*Task directions:* The output should be limited to the line holding "decode testCfg (.bus [0x00, 0xA0, 0x00, 0x00])" and the lines after it through the end of the entries, each restated exactly.

Saved data entries
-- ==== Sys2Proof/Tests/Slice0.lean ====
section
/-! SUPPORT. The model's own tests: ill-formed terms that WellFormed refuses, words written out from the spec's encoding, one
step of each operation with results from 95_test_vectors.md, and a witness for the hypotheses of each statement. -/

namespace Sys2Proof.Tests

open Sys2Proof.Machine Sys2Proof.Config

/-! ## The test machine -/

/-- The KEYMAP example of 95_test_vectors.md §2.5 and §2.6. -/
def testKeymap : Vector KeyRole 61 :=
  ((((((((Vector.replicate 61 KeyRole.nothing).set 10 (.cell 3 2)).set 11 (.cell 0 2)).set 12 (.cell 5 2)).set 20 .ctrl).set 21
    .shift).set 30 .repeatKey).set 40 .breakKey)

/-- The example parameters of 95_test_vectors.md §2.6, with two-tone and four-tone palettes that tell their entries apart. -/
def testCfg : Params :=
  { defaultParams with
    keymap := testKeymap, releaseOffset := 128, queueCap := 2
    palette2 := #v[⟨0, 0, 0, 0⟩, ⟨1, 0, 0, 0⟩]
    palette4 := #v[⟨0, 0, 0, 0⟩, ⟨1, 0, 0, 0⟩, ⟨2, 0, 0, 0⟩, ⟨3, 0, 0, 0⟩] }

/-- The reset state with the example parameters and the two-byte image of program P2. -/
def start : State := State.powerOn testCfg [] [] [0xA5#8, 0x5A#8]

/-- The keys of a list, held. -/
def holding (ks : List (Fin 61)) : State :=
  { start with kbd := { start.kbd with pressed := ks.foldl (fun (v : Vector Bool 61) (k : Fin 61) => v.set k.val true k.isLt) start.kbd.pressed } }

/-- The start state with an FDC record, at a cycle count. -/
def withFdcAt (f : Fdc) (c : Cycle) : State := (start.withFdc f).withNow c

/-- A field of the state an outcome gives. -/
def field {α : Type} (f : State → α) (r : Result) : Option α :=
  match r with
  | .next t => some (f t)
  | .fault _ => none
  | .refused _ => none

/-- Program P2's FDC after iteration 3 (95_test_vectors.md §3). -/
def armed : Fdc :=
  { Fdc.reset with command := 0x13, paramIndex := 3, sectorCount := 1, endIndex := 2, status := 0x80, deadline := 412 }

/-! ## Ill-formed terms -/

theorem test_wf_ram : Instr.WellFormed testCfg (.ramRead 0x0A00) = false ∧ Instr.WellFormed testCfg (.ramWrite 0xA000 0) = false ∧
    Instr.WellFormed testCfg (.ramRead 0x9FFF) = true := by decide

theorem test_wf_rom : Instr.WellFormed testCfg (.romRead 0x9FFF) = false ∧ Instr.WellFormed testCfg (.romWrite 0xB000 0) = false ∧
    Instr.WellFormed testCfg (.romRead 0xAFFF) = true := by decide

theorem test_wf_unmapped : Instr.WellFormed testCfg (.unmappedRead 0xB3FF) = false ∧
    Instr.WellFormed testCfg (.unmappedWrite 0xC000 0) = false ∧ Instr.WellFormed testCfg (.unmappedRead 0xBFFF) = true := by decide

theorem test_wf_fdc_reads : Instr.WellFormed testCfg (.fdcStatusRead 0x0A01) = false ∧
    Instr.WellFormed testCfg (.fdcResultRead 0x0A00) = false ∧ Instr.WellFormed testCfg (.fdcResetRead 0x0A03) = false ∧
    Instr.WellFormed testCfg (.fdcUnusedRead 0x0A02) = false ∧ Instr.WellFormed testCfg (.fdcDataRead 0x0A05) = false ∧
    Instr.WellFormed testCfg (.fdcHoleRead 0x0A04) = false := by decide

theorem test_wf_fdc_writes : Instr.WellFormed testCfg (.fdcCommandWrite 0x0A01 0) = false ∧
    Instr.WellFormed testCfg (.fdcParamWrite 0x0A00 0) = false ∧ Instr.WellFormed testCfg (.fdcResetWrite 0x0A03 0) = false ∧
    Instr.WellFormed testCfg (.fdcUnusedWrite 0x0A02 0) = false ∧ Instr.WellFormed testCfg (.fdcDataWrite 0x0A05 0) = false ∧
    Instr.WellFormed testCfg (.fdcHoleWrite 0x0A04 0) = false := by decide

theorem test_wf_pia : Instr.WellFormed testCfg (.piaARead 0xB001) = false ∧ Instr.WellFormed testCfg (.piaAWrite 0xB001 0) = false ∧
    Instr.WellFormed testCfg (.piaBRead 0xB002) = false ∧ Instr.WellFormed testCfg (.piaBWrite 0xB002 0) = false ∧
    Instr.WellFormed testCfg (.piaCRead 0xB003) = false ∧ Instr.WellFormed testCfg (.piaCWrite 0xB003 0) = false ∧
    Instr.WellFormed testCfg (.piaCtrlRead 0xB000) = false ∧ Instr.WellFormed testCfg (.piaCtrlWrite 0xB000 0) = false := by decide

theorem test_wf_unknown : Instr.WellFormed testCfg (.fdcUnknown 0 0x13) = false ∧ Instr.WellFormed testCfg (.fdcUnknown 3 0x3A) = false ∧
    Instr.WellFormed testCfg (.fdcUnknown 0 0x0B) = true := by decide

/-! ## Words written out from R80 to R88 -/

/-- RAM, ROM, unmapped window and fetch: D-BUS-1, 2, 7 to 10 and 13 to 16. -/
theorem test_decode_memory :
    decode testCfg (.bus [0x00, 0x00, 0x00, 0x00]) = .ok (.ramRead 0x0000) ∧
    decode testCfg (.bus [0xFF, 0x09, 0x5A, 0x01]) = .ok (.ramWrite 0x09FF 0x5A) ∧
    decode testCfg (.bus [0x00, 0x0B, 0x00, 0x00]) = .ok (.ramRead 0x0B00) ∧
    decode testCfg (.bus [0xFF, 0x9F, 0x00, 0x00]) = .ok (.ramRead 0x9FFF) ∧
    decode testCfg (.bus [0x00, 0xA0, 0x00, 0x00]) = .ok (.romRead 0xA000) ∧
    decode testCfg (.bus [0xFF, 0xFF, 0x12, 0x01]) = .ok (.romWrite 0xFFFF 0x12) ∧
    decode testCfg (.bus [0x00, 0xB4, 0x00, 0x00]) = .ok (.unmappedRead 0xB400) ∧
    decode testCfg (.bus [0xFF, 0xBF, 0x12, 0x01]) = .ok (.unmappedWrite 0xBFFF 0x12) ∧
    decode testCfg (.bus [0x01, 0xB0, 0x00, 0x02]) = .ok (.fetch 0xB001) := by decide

*Exercise output:*
    decode testCfg (.bus [0x00, 0xA0, 0x00, 0x00]) = .ok (.romRead 0xA000) ∧
    decode testCfg (.bus [0xFF, 0xFF, 0x12, 0x01]) = .ok (.romWrite 0xFFFF 0x12) ∧
    decode testCfg (.bus [0x00, 0xB4, 0x00, 0x00]) = .ok (.unmappedRead 0xB400) ∧
    decode testCfg (.bus [0xFF, 0xBF, 0x12, 0x01]) = .ok (.unmappedWrite 0xBFFF 0x12) ∧
    decode testCfg (.bus [0x01, 0xB0, 0x00, 0x02]) = .ok (.fetch 0xB001) := by decide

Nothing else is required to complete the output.